=== Section Start ===

/-- The integer that a mode rounds a fraction to is the quotient, or the one above it where the mode moves up. -/
theorem roundsUp_of_nearest {mode : Rnd} {draw : Nat} {neg : Bool} {n s k : Nat} (h : nearest mode draw neg n (2 ^ s) k) :
    k = if roundsUp mode draw neg (n / 2 ^ s) (n % 2 ^ s) s then n / 2 ^ s + 1 else n / 2 ^ s := by
  have hn : n = n / 2 ^ s * 2 ^ s + n % 2 ^ s := (Nat.div_add_mod' ..).symm
  have hr : n % 2 ^ s < 2 ^ s := Nat.mod_lt n (Nat.two_pow_pos s)
  have hdown (h : k * 2 ^ s ≤ n ∧ n < (k + 1) * 2 ^ s) := floor_unique hn hr h.1 h.2
  have hup (h : n ≤ k * 2 ^ s ∧ k * 2 ^ s < n + 2 ^ s) := ceil_unique hn hr h.1 h.2
  have hzero : n % 2 ^ s = 0 → ¬2 ^ s ≤ 2 * (n % 2 ^ s) := by have := Nat.two_pow_pos s; omega
  cases mode with
  | rtz => simpa [roundsUp] using hdown h
  | rup => cases neg with
    | true => simpa [roundsUp] using hdown h
    | false => rw [hup h]; by_cases h0 : n % 2 ^ s = 0 <;> simp [roundsUp, h0]
  | rdn => cases neg with
    | true => rw [hup h]; by_cases h0 : n % 2 ^ s = 0 <;> simp [roundsUp, h0]
    | false => simpa [roundsUp] using hdown h
  | rne =>
    rw [half_even_unique hn hr h.1 h.2.1 h.2.2]
    by_cases h0 : n % 2 ^ s = 0
    · rw [if_neg (by omega)]; simp [roundsUp, h0]
    · simp [roundsUp, h0]
  | rna =>
    rw [half_away_unique hn hr h.1 h.2]
    by_cases h0 : n % 2 ^ s = 0
    · rw [if_neg (hzero h0)]; simp [roundsUp, h0]
    · simp [roundsUp, h0]
  | sr =>
    obtain ⟨hdraw, hk⟩ := h
    rw [hk]
    by_cases h0 : n % 2 ^ s = 0
    · rw [h0, Nat.zero_mul, Nat.zero_div, Nat.zero_add, if_neg (Nat.not_le.mpr hdraw)]; simp [roundsUp]
    · simp [roundsUp, h0]
  | dyn => exact h.elim

/-- Rounding at the units gives the integer that the mode rounds to, exact when nothing remains. -/
theorem roundAt_of_nearest {mode : Rnd} {draw : Nat} {neg : Bool} {m : Nat} {e : Int} {k : Nat}
    (h : nearest mode draw neg (numOf m e) (denOf e) k) : roundAt mode draw neg m e 0 = (k, numOf m e % denOf e != 0) := by
  rw [roundAt_zero]
  exact congrArg (·, _) (roundsUp_of_nearest h).symm

/-- A fraction that is an integer rounds to it. -/
theorem eq_of_nearest_of_mod {mode : Rnd} {draw : Nat} {neg : Bool} {n s k : Nat} (h : nearest mode draw neg n (2 ^ s) k)
    (hmod : n % 2 ^ s = 0) : k = n / 2 ^ s := by
  rw [roundsUp_of_nearest h, hmod]; rfl

theorem mod_eq_zero_iff_of_nearest {mode : Rnd} {draw : Nat} {neg : Bool} {n s k : Nat} (h : nearest mode draw neg n (2 ^ s) k) :
    n % 2 ^ s = 0 ↔ k * 2 ^ s = n := by
  refine ⟨fun hmod => ?_, fun hk => by rw [← hk, Nat.mul_mod_left]⟩
  rw [eq_of_nearest_of_mod h hmod, Nat.div_mul_cancel (Nat.dvd_of_mod_eq_zero hmod)]

/-! ### Conversions -/

theorem intOf_of_isFloat {t : Ty} (h : Statements.isFloat t) : intOf t = none := by
  simp only [Statements.isFloat, List.mem_cons, List.not_mem_nil, or_false] at h
  rcases h with rfl | rfl | rfl | rfl | rfl | rfl | rfl | rfl | rfl <;> rfl

/-- An integer source, read as its type reads it. -/
theorem source_eq_readAs (w : Nat) (sg : Bool) (v : Nat) : (if sg then signedOf w v else (v % 2 ^ w : Nat) : Int) = readAs sg (BitVec.ofNat w v) := by
  cases sg with
  | true => exact signedOf_eq_toInt w v
  | false => rw [readAs, if_neg Bool.false_ne_true, if_neg Bool.false_ne_true, BitVec.toNat_ofNat]

theorem intRange_eq (w : Nat) (sg : Bool) : intRange w sg = (lowest w sg, highest w sg) := by
  cases sg <;> simp [intRange, lowest, highest]

theorem lowest_le_highest (w : Nat) (sg : Bool) : lowest w sg ≤ highest w sg := by
  have h1 : (1 : Int) ≤ 2 ^ (w - 1) := by exact_mod_cast Nat.one_le_two_pow
  have h2 : (1 : Int) ≤ 2 ^ w := by exact_mod_cast Nat.one_le_two_pow
  cases sg <;> simp only [lowest, highest, Bool.false_eq_true, if_false, if_true] <;> omega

=== Section End ===

:: WHAT YOU SHOULD DO ::
Return the whole listing as it stands. Nothing may be altered.

:: ANSWER TO THIS EXERCISE ::
/-- The integer that a mode rounds a fraction to is the quotient, or the one above it where the mode moves up. -/
theorem roundsUp_of_nearest {mode : Rnd} {draw : Nat} {neg : Bool} {n s k : Nat} (h : nearest mode draw neg n (2 ^ s) k) :
    k = if roundsUp mode draw neg (n / 2 ^ s) (n % 2 ^ s) s then n / 2 ^ s + 1 else n / 2 ^ s := by
  have hn : n = n / 2 ^ s * 2 ^ s + n % 2 ^ s := (Nat.div_add_mod' ..).symm
  have hr : n % 2 ^ s < 2 ^ s := Nat.mod_lt n (Nat.two_pow_pos s)
  have hdown (h : k * 2 ^ s ≤ n ∧ n < (k + 1) * 2 ^ s) := floor_unique hn hr h.1 h.2
  have hup (h : n ≤ k * 2 ^ s ∧ k * 2 ^ s < n + 2 ^ s) := ceil_unique hn hr h.1 h.2
  have hzero : n % 2 ^ s = 0 → ¬2 ^ s ≤ 2 * (n % 2 ^ s) := by have := Nat.two_pow_pos s; omega
  cases mode with
  | rtz => simpa [roundsUp] using hdown h
  | rup => cases neg with
    | true => simpa [roundsUp] using hdown h
    | false => rw [hup h]; by_cases h0 : n % 2 ^ s = 0 <;> simp [roundsUp, h0]
  | rdn => cases neg with
    | true => rw [hup h]; by_cases h0 : n % 2 ^ s = 0 <;> simp [roundsUp, h0]
    | false => simpa [roundsUp] using hdown h
  | rne =>
    rw [half_even_unique hn hr h.1 h.2.1 h.2.2]
    by_cases h0 : n % 2 ^ s = 0
    · rw [if_neg (by omega)]; simp [roundsUp, h0]
    · simp [roundsUp, h0]
  | rna =>
    rw [half_away_unique hn hr h.1 h.2]
    by_cases h0 : n % 2 ^ s = 0
    · rw [if_neg (hzero h0)]; simp [roundsUp, h0]
    · simp [roundsUp, h0]
  | sr =>
    obtain ⟨hdraw, hk⟩ := h
    rw [hk]
    by_cases h0 : n % 2 ^ s = 0
    · rw [h0, Nat.zero_mul, Nat.zero_div, Nat.zero_add, if_neg (Nat.not_le.mpr hdraw)]; simp [roundsUp]
    · simp [roundsUp, h0]
  | dyn => exact h.elim

/-- Rounding at the units gives the integer that the mode rounds to, exact when nothing remains. -/
theorem roundAt_of_nearest {mode : Rnd} {draw : Nat} {neg : Bool} {m : Nat} {e : Int} {k : Nat}
    (h : nearest mode draw neg (numOf m e) (denOf e) k) : roundAt mode draw neg m e 0 = (k, numOf m e % denOf e != 0) := by
  rw [roundAt_zero]
  exact congrArg (·, _) (roundsUp_of_nearest h).symm

/-- A fraction that is an integer rounds to it. -/
theorem eq_of_nearest_of_mod {mode : Rnd} {draw : Nat} {neg : Bool} {n s k : Nat} (h : nearest mode draw neg n (2 ^ s) k)
    (hmod : n % 2 ^ s = 0) : k = n / 2 ^ s := by
  rw [roundsUp_of_nearest h, hmod]; rfl

theorem mod_eq_zero_iff_of_nearest {mode : Rnd} {draw : Nat} {neg : Bool} {n s k : Nat} (h : nearest mode draw neg n (2 ^ s) k) :
    n % 2 ^ s = 0 ↔ k * 2 ^ s = n := by
  refine ⟨fun hmod => ?_, fun hk => by rw [← hk, Nat.mul_mod_left]⟩
  rw [eq_of_nearest_of_mod h hmod, Nat.div_mul_cancel (Nat.dvd_of_mod_eq_zero hmod)]

/-! ### Conversions -/

theorem intOf_of_isFloat {t : Ty} (h : Statements.isFloat t) : intOf t = none := by
  simp only [Statements.isFloat, List.mem_cons, List.not_mem_nil, or_false] at h
  rcases h with rfl | rfl | rfl | rfl | rfl | rfl | rfl | rfl | rfl <;> rfl

/-- An integer source, read as its type reads it. -/
theorem source_eq_readAs (w : Nat) (sg : Bool) (v : Nat) : (if sg then signedOf w v else (v % 2 ^ w : Nat) : Int) = readAs sg (BitVec.ofNat w v) := by
  cases sg with
  | true => exact signedOf_eq_toInt w v
  | false => rw [readAs, if_neg Bool.false_ne_true, if_neg Bool.false_ne_true, BitVec.toNat_ofNat]

theorem intRange_eq (w : Nat) (sg : Bool) : intRange w sg = (lowest w sg, highest w sg) := by
  cases sg <;> simp [intRange, lowest, highest]

theorem lowest_le_highest (w : Nat) (sg : Bool) : lowest w sg ≤ highest w sg := by
  have h1 : (1 : Int) ≤ 2 ^ (w - 1) := by exact_mod_cast Nat.one_le_two_pow
  have h2 : (1 : Int) ≤ 2 ^ w := by exact_mod_cast Nat.one_le_two_pow
  cases sg <;> simp only [lowest, highest, Bool.false_eq_true, if_false, if_true] <;> omega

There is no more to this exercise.